Editor’s note: In tandem with the popularity of the HBO miniseries Chernobyl, CR4 presents some special content to spark discussion about the infamous nuclear disaster. A related Guess the Architecture post will follow.
The Chernobyl nuclear accident is one of two events listed at Level 7 event classification on the International Nuclear Event Scale, the maximum on the nuclear energy disaster scale. The other is the 2011 Fukushima Daiichi nuclear disaster in Japan.
On April 26th, 1986, an experiment that was intended to test the safety of the nuclear power plant went wrong. A fire started and radiation spread for days, sending toxic rain to parts of Europe, as far as Italy.
The neighboring town of Pripyat, Ukraine, was evacuated at the time of the accident and many residents thought they might return home someday. Most did not, as the area is still extremely radioactive, and will be for hundreds of more years. Chernobyl’s Exclusion Zone is a 1,000-square-mile area complete with border guards.

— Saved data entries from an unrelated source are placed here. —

theorem execSwapRequest_inv {a0 : Requester} {a1 : ℕ} {a2 : ℕ} {s : State} (h3 : s.Inv) : OutInv (execSwapRequest a0 a1 a2 s) := by
  unfold execSwapRequest
  repeat' first
    | with_reducible assumption
    | with_reducible apply State.writeVia_inv
    | with_reducible apply State.acceptSwap_inv
    | with_reducible apply State.setNat_inv
    | with_reducible apply State.startRun_inv
    | with_reducible apply OutInv.next
    | with_reducible apply OutInv.fault
    | with_reducible apply OutInv.refused
    | with_reducible apply ExInv.ok
    | with_reducible apply ExInv.error
    | with_reducible apply foldl_inv
    | (with_reducible intro _)
    | (with_reducible apply State.Inv.ofParts; with_reducible refine State.Inv.parts ?_; with_reducible assumption)
    | (extract_lets +onlyGivenNames x; clear_value (hx : x = _); refine (fun hw : x.Inv => ?_) ((congrArg State.Inv hx).mpr ?_); clear hx)
    | (fail_if_no_progress extract_lets +onlyGivenNames x)
    | (with_reducible refine PairInv.use (by assumption) ?_)
    | (with_reducible refine OptPairInv.use (by assumption) ?_)
    | (with_reducible refine OptInv.use (by assumption) ?_)
    | (with_reducible refine ExInv.use (by assumption) ?_)
    | (with_reducible refine OutInv.use (by assumption) ?_)
    | split
    | (with_reducible apply State.Inv.ofParts; (first | rw [List.length_map] | rw [List.length_modify] | rw [List.length_set] | rw [List.length_mapIdx]); with_reducible refine State.Inv.parts ?_; with_reducible assumption)
    | (clear_value x; split)
    | (clear_value *; split)
    | (with_reducible apply PairInv.mk)
    | (with_reducible refine Eq.symm ?_; rfl)
    | (simp only [State.Inv.mk_iff]; refine State.Inv.parts ?_)
    | (simp only [List.length_map, List.length_modify, List.length_set])

theorem execGroupSwapRequest_inv {a0 : Requester} {a1 : ℕ} {a2 : ℕ} {s : State} (h3 : s.Inv) : OutInv (execGroupSwapRequest a0 a1 a2 s) := by
  unfold execGroupSwapRequest
  repeat' first
    | with_reducible assumption
    | with_reducible apply State.writeVia_inv
    | with_reducible apply State.acceptSwap_inv
    | with_reducible apply State.setNat_inv
    | with_reducible apply State.startRun_inv
    | with_reducible apply OutInv.next
    | with_reducible apply OutInv.fault
    | with_reducible apply OutInv.refused
    | with_reducible apply ExInv.ok
    | with_reducible apply ExInv.error
    | with_reducible apply foldl_inv
    | (with_reducible intro _)
    | (with_reducible apply State.Inv.ofParts; with_reducible refine State.Inv.parts ?_; with_reducible assumption)
    | (extract_lets +onlyGivenNames x; clear_value (hx : x = _); refine (fun hw : x.Inv => ?_) ((congrArg State.Inv hx).mpr ?_); clear hx)
    | (fail_if_no_progress extract_lets +onlyGivenNames x)
    | (with_reducible refine PairInv.use (by assumption) ?_)
    | (with_reducible refine OptPairInv.use (by assumption) ?_)
    | (with_reducible refine OptInv.use (by assumption) ?_)
    | (with_reducible refine ExInv.use (by assumption) ?_)
    | (with_reducible refine OutInv.use (by assumption) ?_)
    | split
    | (with_reducible apply State.Inv.ofParts; (first | rw [List.length_map] | rw [List.length_modify] | rw [List.length_set] | rw [List.length_mapIdx]); with_reducible refine State.Inv.parts ?_; with_reducible assumption)
    | (clear_value x; split)
    | (clear_value *; split)
    | (with_reducible apply PairInv.mk)
    | (with_reducible refine Eq.symm ?_; rfl)
    | (simp only [State.Inv.mk_iff]; refine State.Inv.parts ?_)
    | (simp only [List.length_map, List.length_modify, List.length_set])

theorem execRafterStatsClear_inv {a0 : Requester} {s : State} (h1 : s.Inv) : OutInv (execRafterStatsClear a0 s) := by
  unfold execRafterStatsClear
  repeat' first
    | with_reducible assumption
    | with_reducible apply State.writeVia_inv
    | with_reducible apply State.each_inv
    | with_reducible apply State.setNat_inv
    | with_reducible apply State.setObj_inv
    | with_reducible apply OutInv.next
    | with_reducible apply OutInv.fault
    | with_reducible apply OutInv.refused
    | with_reducible apply ExInv.ok
    | with_reducible apply ExInv.error
    | with_reducible apply foldl_inv
    | (with_reducible intro _)
    | (with_reducible apply State.Inv.ofParts; with_reducible refine State.Inv.parts ?_; with_reducible assumption)
    | (extract_lets +onlyGivenNames x; clear_value (hx : x = _); refine (fun hw : x.Inv => ?_) ((congrArg State.Inv hx).mpr ?_); clear hx)
    | (fail_if_no_progress extract_lets +onlyGivenNames x)
    | (with_reducible refine PairInv.use (by assumption) ?_)
    | (with_reducible refine OptPairInv.use (by assumption) ?_)
    | (with_reducible refine OptInv.use (by assumption) ?_)
    | (with_reducible refine ExInv.use (by assumption) ?_)
    | (with_reducible refine OutInv.use (by assumption) ?_)
    | split
    | (with_reducible apply State.Inv.ofParts; (first | rw [List.length_map] | rw [List.length_modify] | rw [List.length_set] | rw [List.length_mapIdx]); with_reducible refine State.Inv.parts ?_; with_reducible assumption)
    | (clear_value x; split)
    | (clear_value *; split)
    | (with_reducible apply PairInv.mk)
    | (with_reducible refine Eq.symm ?_; rfl)
    | (simp only [State.Inv.mk_iff]; refine State.Inv.parts ?_)
    | (simp only [List.length_map, List.length_modify, List.length_set])
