theorem State.restoreSaved_inv {s : State} {a1 : ℕ} (h0 : s.Inv) : (State.restoreSaved s a1).Inv := by
  unfold State.restoreSaved
  repeat' first
    | with_reducible assumption
    | with_reducible apply State.each_inv
    | with_reducible apply State.modStream_inv
    | with_reducible apply State.setObj_inv
    | with_reducible apply State.modHead_inv
    | with_reducible apply State.firmwareChange_inv
    | with_reducible apply foldl_inv
    | (with_reducible intro _)
    | (with_reducible apply State.Inv.ofParts; with_reducible refine State.Inv.parts ?_; with_reducible assumption)
    | (extract_lets +onlyGivenNames x; clear_value (hx : x = _); refine (fun hw : x.Inv => ?_) ((congrArg State.Inv hx).mpr ?_); clear hx)
    | (fail_if_no_progress extract_lets +onlyGivenNames x)
    | (with_reducible refine PairInv.use (by assumption) ?_)
    | (with_reducible refine OptPairInv.use (by assumption) ?_)
    | (with_reducible refine OptInv.use (by assumption) ?_)
    | (with_reducible refine ExInv.use (by assumption) ?_)
    | (with_reducible refine OutInv.use (by assumption) ?_)
    | split
    | (with_reducible apply State.Inv.ofParts; (first | rw [List.length_map] | rw [List.length_modify] | rw [List.length_set] | rw [List.length_mapIdx]); with_reducible refine State.Inv.parts ?_; with_reducible assumption)
    | (clear_value x; split)
    | (clear_value *; split)
    | (with_reducible apply PairInv.mk)
    | (with_reducible refine Eq.symm ?_; rfl)
    | (simp only [State.Inv.mk_iff]; refine State.Inv.parts ?_)
    | (simp only [List.length_map, List.length_modify, List.length_set])

theorem State.applyCal_inv {s : State} {a1 : ℕ} (h0 : s.Inv) : (State.applyCal s a1).Inv := by
  unfold State.applyCal
  repeat' first
    | with_reducible assumption
    | with_reducible apply State.modHead_inv
    | with_reducible apply State.setObj_inv
    | with_reducible apply foldl_inv
    | (with_reducible intro _)
    | (with_reducible apply State.Inv.ofParts; with_reducible refine State.Inv.parts ?_; with_reducible assumption)
    | (extract_lets +onlyGivenNames x; clear_value (hx : x = _); refine (fun hw : x.Inv => ?_) ((congrArg State.Inv hx).mpr ?_); clear hx)
    | (fail_if_no_progress extract_lets +onlyGivenNames x)
    | (with_reducible refine PairInv.use (by assumption) ?_)
    | (with_reducible refine OptPairInv.use (by assumption) ?_)
    | (with_reducible refine OptInv.use (by assumption) ?_)
    | (with_reducible refine ExInv.use (by assumption) ?_)
    | (with_reducible refine OutInv.use (by assumption) ?_)
    | split
    | (with_reducible apply State.Inv.ofParts; (first | rw [List.length_map] | rw [List.length_modify] | rw [List.length_set] | rw [List.length_mapIdx]); with_reducible refine State.Inv.parts ?_; with_reducible assumption)
    | (clear_value x; split)
    | (clear_value *; split)
    | (with_reducible apply PairInv.mk)
    | (with_reducible refine Eq.symm ?_; rfl)
    | (simp only [State.Inv.mk_iff]; refine State.Inv.parts ?_)
    | (simp only [List.length_map, List.length_modify, List.length_set])

theorem State.keepSets_inv {s : State} {a1 : ℕ} (h0 : s.Inv) : (State.keepSets s a1).Inv := by
  unfold State.keepSets
  repeat' first
    | with_reducible assumption
    | with_reducible apply State.each_inv
    | with_reducible apply State.modStream_inv
    | with_reducible apply foldl_inv
    | (with_reducible intro _)
    | (with_reducible apply State.Inv.ofParts; with_reducible refine State.Inv.parts ?_; with_reducible assumption)
    | (extract_lets +onlyGivenNames x; clear_value (hx : x = _); refine (fun hw : x.Inv => ?_) ((congrArg State.Inv hx).mpr ?_); clear hx)
    | (fail_if_no_progress extract_lets +onlyGivenNames x)
    | (with_reducible refine PairInv.use (by assumption) ?_)
    | (with_reducible refine OptPairInv.use (by assumption) ?_)
    | (with_reducible refine OptInv.use (by assumption) ?_)
    | (with_reducible refine ExInv.use (by assumption) ?_)
    | (with_reducible refine OutInv.use (by assumption) ?_)
    | split
    | (with_reducible apply State.Inv.ofParts; (first | rw [List.length_map] | rw [List.length_modify] | rw [List.length_set] | rw [List.length_mapIdx]); with_reducible refine State.Inv.parts ?_; with_reducible assumption)
    | (clear_value x; split)
    | (clear_value *; split)
    | (with_reducible apply PairInv.mk)
    | (with_reducible refine Eq.symm ?_; rfl)
    | (simp only [State.Inv.mk_iff]; refine State.Inv.parts ?_)
    | (simp only [List.length_map, List.length_modify, List.length_set])

theorem State.enterZone_inv {s : State} {a1 : ℕ} {a2 : ℕ} (h0 : s.Inv) : (State.enterZone s a1 a2).Inv := by
  unfold State.enterZone
  repeat' first
    | with_reducible assumption
    | with_reducible apply State.applyCal_inv
    | with_reducible apply State.modHead_inv
    | with_reducible apply State.endCondition_inv
    | with_reducible apply State.raiseFault_inv
    | with_reducible apply State.pclWrite_inv
    | with_reducible apply State.each_inv
    | with_reducible apply State.modStream_inv
    | with_reducible apply State.loadTable_inv
    | with_reducible apply foldl_inv
    | (with_reducible intro _)
    | (with_reducible apply State.Inv.ofParts; with_reducible refine State.Inv.parts ?_; with_reducible assumption)
    | (extract_lets +onlyGivenNames x; clear_value (hx : x = _); refine (fun hw : x.Inv => ?_) ((congrArg State.Inv hx).mpr ?_); clear hx)
    | (fail_if_no_progress extract_lets +onlyGivenNames x)
    | (with_reducible refine PairInv.use (by assumption) ?_)
    | (with_reducible refine OptPairInv.use (by assumption) ?_)
    | (with_reducible refine OptInv.use (by assumption) ?_)
    | (with_reducible refine ExInv.use (by assumption) ?_)
    | (with_reducible refine OutInv.use (by assumption) ?_)
    | split
    | (with_reducible apply State.Inv.ofParts; (first | rw [List.length_map] | rw [List.length_modify] | rw [List.length_set] | rw [List.length_mapIdx]); with_reducible refine State.Inv.parts ?_; with_reducible assumption)
    | (clear_value x; split)
    | (clear_value *; split)
    | (with_reducible apply PairInv.mk)
    | (with_reducible refine Eq.symm ?_; rfl)
    | (simp only [State.Inv.mk_iff]; refine State.Inv.parts ?_)
    | (simp only [List.length_map, List.length_modify, List.length_set])

theorem State.changeZone_inv {s : State} {a1 : ℕ} {a2 : ℕ} (h0 : s.Inv) : (State.changeZone s a1 a2).Inv := by
  unfold State.changeZone
  repeat' first
    | with_reducible assumption
    | with_reducible apply State.enterZone_inv
    | with_reducible apply State.keepSets_inv
    | with_reducible apply State.modHead_inv
    | with_reducible apply State.provisional_inv
    | with_reducible apply foldl_inv
    | (with_reducible intro _)
    | (with_reducible apply State.Inv.ofParts; with_reducible refine State.Inv.parts ?_; with_reducible assumption)
    | (extract_lets +onlyGivenNames x; clear_value (hx : x = _); refine (fun hw : x.Inv => ?_) ((congrArg State.Inv hx).mpr ?_); clear hx)
    | (fail_if_no_progress extract_lets +onlyGivenNames x)
    | (with_reducible refine PairInv.use (by assumption) ?_)
    | (with_reducible refine OptPairInv.use (by assumption) ?_)
    | (with_reducible refine OptInv.use (by assumption) ?_)
    | (with_reducible refine ExInv.use (by assumption) ?_)
    | (with_reducible refine OutInv.use (by assumption) ?_)
    | split
    | (with_reducible apply State.Inv.ofParts; (first | rw [List.length_map] | rw [List.length_modify] | rw [List.length_set] | rw [List.length_mapIdx]); with_reducible refine State.Inv.parts ?_; with_reducible assumption)
    | (clear_value x; split)
    | (clear_value *; split)
    | (with_reducible apply PairInv.mk)
    | (with_reducible refine Eq.symm ?_; rfl)
    | (simp only [State.Inv.mk_iff]; refine State.Inv.parts ?_)
    | (simp only [List.length_map, List.length_modify, List.length_set])

theorem State.predictCount_inv {s : State} {a1 : ℕ} (h0 : s.Inv) : (State.predictCount s a1).Inv := by
  unfold State.predictCount
  repeat' first
    | with_reducible assumption
    | with_reducible apply State.modHead_inv
    | with_reducible apply foldl_inv
    | (with_reducible intro _)
    | (with_reducible apply State.Inv.ofParts; with_reducible refine State.Inv.parts ?_; with_reducible assumption)
    | (extract_lets +onlyGivenNames x; clear_value (hx : x = _); refine (fun hw : x.Inv => ?_) ((congrArg State.Inv hx).mpr ?_); clear hx)
    | (fail_if_no_progress extract_lets +onlyGivenNames x)
    | (with_reducible refine PairInv.use (by assumption) ?_)
    | (with_reducible refine OptPairInv.use (by assumption) ?_)
    | (with_reducible refine OptInv.use (by assumption) ?_)
    | (with_reducible refine ExInv.use (by assumption) ?_)
    | (with_reducible refine OutInv.use (by assumption) ?_)
    | split
    | (with_reducible apply State.Inv.ofParts; (first | rw [List.length_map] | rw [List.length_modify] | rw [List.length_set] | rw [List.length_mapIdx]); with_reducible refine State.Inv.parts ?_; with_reducible assumption)
    | (clear_value x; split)
    | (clear_value *; split)
    | (with_reducible apply PairInv.mk)
    | (with_reducible refine Eq.symm ?_; rfl)
    | (simp only [State.Inv.mk_iff]; refine State.Inv.parts ?_)
    | (simp only [List.length_map, List.length_modify, List.length_set])

theorem State.unverify_inv {s : State} {a1 : ℕ} (h0 : s.Inv) : (State.unverify s a1).Inv := by
  unfold State.unverify
  repeat' first
    | with_reducible assumption
    | with_reducible apply State.modAct_inv
    | with_reducible apply State.each_inv
    | with_reducible apply State.setStatusBit_inv
    | with_reducible apply foldl_inv
    | (with_reducible intro _)
    | (with_reducible apply State.Inv.ofParts; with_reducible refine State.Inv.parts ?_; with_reducible assumption)
    | (extract_lets +onlyGivenNames x; clear_value (hx : x = _); refine (fun hw : x.Inv => ?_) ((congrArg State.Inv hx).mpr ?_); clear hx)
    | (fail_if_no_progress extract_lets +onlyGivenNames x)
    | (with_reducible refine PairInv.use (by assumption) ?_)
    | (with_reducible refine OptPairInv.use (by assumption) ?_)
    | (with_reducible refine OptInv.use (by assumption) ?_)
    | (with_reducible refine ExInv.use (by assumption) ?_)
    | (with_reducible refine OutInv.use (by assumption) ?_)
    | split
    | (with_reducible apply State.Inv.ofParts; (first | rw [List.length_map] | rw [List.length_modify] | rw [List.length_set] | rw [List.length_mapIdx]); with_reducible refine State.Inv.parts ?_; with_reducible assumption)
    | (clear_value x; split)
    | (clear_value *; split)
    | (with_reducible apply PairInv.mk)
    | (with_reducible refine Eq.symm ?_; rfl)
    | (simp only [State.Inv.mk_iff]; refine State.Inv.parts ?_)
    | (simp only [List.length_map, List.length_modify, List.length_set])

theorem State.startUnload_inv {s : State} {a1 : ℕ} {a2 : Bool} (h0 : s.Inv) : (State.startUnload s a1 a2).Inv := by
  unfold State.startUnload
  repeat' first
    | with_reducible assumption
    | with_reducible apply State.modAct_inv
    | with_reducible apply State.each_inv
    | with_reducible apply State.closeGate_inv
    | with_reducible apply State.writeHeater_inv
    | with_reducible apply State.endLead_inv
    | with_reducible apply State.modHead_inv
    | with_reducible apply State.setStatusBit_inv
    | with_reducible apply State.holdRegisters_inv
    | with_reducible apply State.setNat_inv
    | with_reducible apply State.setPoint_inv
    | with_reducible apply foldl_inv
    | (with_reducible intro _)
    | (with_reducible apply State.Inv.ofParts; with_reducible refine State.Inv.parts ?_; with_reducible assumption)
    | (extract_lets +onlyGivenNames x; clear_value (hx : x = _); refine (fun hw : x.Inv => ?_) ((congrArg State.Inv hx).mpr ?_); clear hx)
    | (fail_if_no_progress extract_lets +onlyGivenNames x)
    | (with_reducible refine PairInv.use (by assumption) ?_)
    | (with_reducible refine OptPairInv.use (by assumption) ?_)
    | (with_reducible refine OptInv.use (by assumption) ?_)
    | (with_reducible refine ExInv.use (by assumption) ?_)
    | (with_reducible refine OutInv.use (by assumption) ?_)
    | split
    | (with_reducible apply State.Inv.ofParts; (first | rw [List.length_map] | rw [List.length_modify] | rw [List.length_set] | rw [List.length_mapIdx]); with_reducible refine State.Inv.parts ?_; with_reducible assumption)
    | (clear_value x; split)
    | (clear_value *; split)
    | (with_reducible apply PairInv.mk)
    | (with_reducible refine Eq.symm ?_; rfl)
    | (simp only [State.Inv.mk_iff]; refine State.Inv.parts ?_)
    | (simp only [List.length_map, List.length_modify, List.length_set])

theorem State.headsParked_inv {s : State} {a1 : ℕ} (h0 : s.Inv) : (State.headsParked s a1).Inv := by
  unfold State.headsParked
  repeat' first
    | with_reducible assumption
    | with_reducible apply State.unverify_inv
    | with_reducible apply State.each_inv
    | with_reducible apply State.setNat_inv
    | with_reducible apply State.modHead_inv
    | with_reducible apply State.holdRegisters_inv
    | with_reducible apply foldl_inv
    | (with_reducible intro _)
    | (with_reducible apply State.Inv.ofParts; with_reducible refine State.Inv.parts ?_; with_reducible assumption)
    | (extract_lets +onlyGivenNames x; clear_value (hx : x = _); refine (fun hw : x.Inv => ?_) ((congrArg State.Inv hx).mpr ?_); clear hx)
    | (fail_if_no_progress extract_lets +onlyGivenNames x)
    | (with_reducible refine PairInv.use (by assumption) ?_)
    | (with_reducible refine OptPairInv.use (by assumption) ?_)
    | (with_reducible refine OptInv.use (by assumption) ?_)
    | (with_reducible refine ExInv.use (by assumption) ?_)
    | (with_reducible refine OutInv.use (by assumption) ?_)
    | split
    | (with_reducible apply State.Inv.ofParts; (first | rw [List.length_map] | rw [List.length_modify] | rw [List.length_set] | rw [List.length_mapIdx]); with_reducible refine State.Inv.parts ?_; with_reducible assumption)
    | (clear_value x; split)
    | (clear_value *; split)
    | (with_reducible apply PairInv.mk)
    | (with_reducible refine Eq.symm ?_; rfl)
    | (simp only [State.Inv.mk_iff]; refine State.Inv.parts ?_)
    | (simp only [List.length_map, List.length_modify, List.length_set])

Today, the town sits as a time capsule of that tragic accident. The concrete and metal cover over Reactor No. 4 is cracked and rusty but still guards tons of radioactive material underneath. That problem won’t go away for thousands of years.
When the town was evacuated, about 1,200 people refused to leave. A little over 130 remain to this day, mostly women, and colloquially dubbed the “Babushkas of Chernobyl.”
Source: The Babushkas of Chernobyl/Facebook
Filmmaker and journalist Holly Morris discovered the community of elderly women while she was visiting Chernobyl for a 25th anniversary story. After capturing footage, with a Geiger counter going berserk, she saw in the distance what appeared to be a sign of life.
She was right. The community of people, she found, is mostly women now in their 70s and 80s, who defied government orders and returned to their homes. The men mostly have died off from health complications related to alcohol, tobacco and radiation exposure, Morris said in a 2013 TED Talk.
The women came back illegally, and the government has tried to remove them several times but they have a certain stubbornness and have stayed put. Many of the homes in the area were bulldozed years ago, but some remain. Some are vacant and overgrown but some are still home to these Babushkas, or “babas,” which is the Russian term for grandmother.
Morris visited them and found that their desire to stay doesn’t stem from unawareness of the radiation risks but a desire to be in the home they fought for over the years. They survived Stalin’s rule, the Nazi government and Chernobyl. But they’re happy in their contaminated home, happier than in an unknown city outside of Kiev. They grow potatoes, have found well water and generally make do with what they have.
They know the risks but they aren’t sick to the point of immobility or other ailments. One of the babas, Hanna Zavorotnya, told Morris that she’s not scared of radiation, but starvation. Many would rather risk dying from a lack of resources than be separated from their family homes. They hear of friends who evacuated and they are worse off now and suffer from mental health issues.
'You can’t take me from my mother; you can’t take me from my motherland. Motherland is motherland,’ Zavorotnya told Morris in an interview.
The women live simple, quiet lives. Most have electricity but no running water, some have farm animals like pigs and chickens. They pass the time with television and knitting or needlepoint. They visit one another and play cards or help one another when it’s time to slaughter an animal for food.
In 2017, Morris debuted a documentary about the women. It captures the resilience and solidarity of these women and illustrates the power of one’s roots.
The group shows an unexpected beacon of life among of the world’s worst nuclear tragedies. Even with a constantly ticking Geiger counter reminding them of what was, their existence shows the power of the human spirit and determination.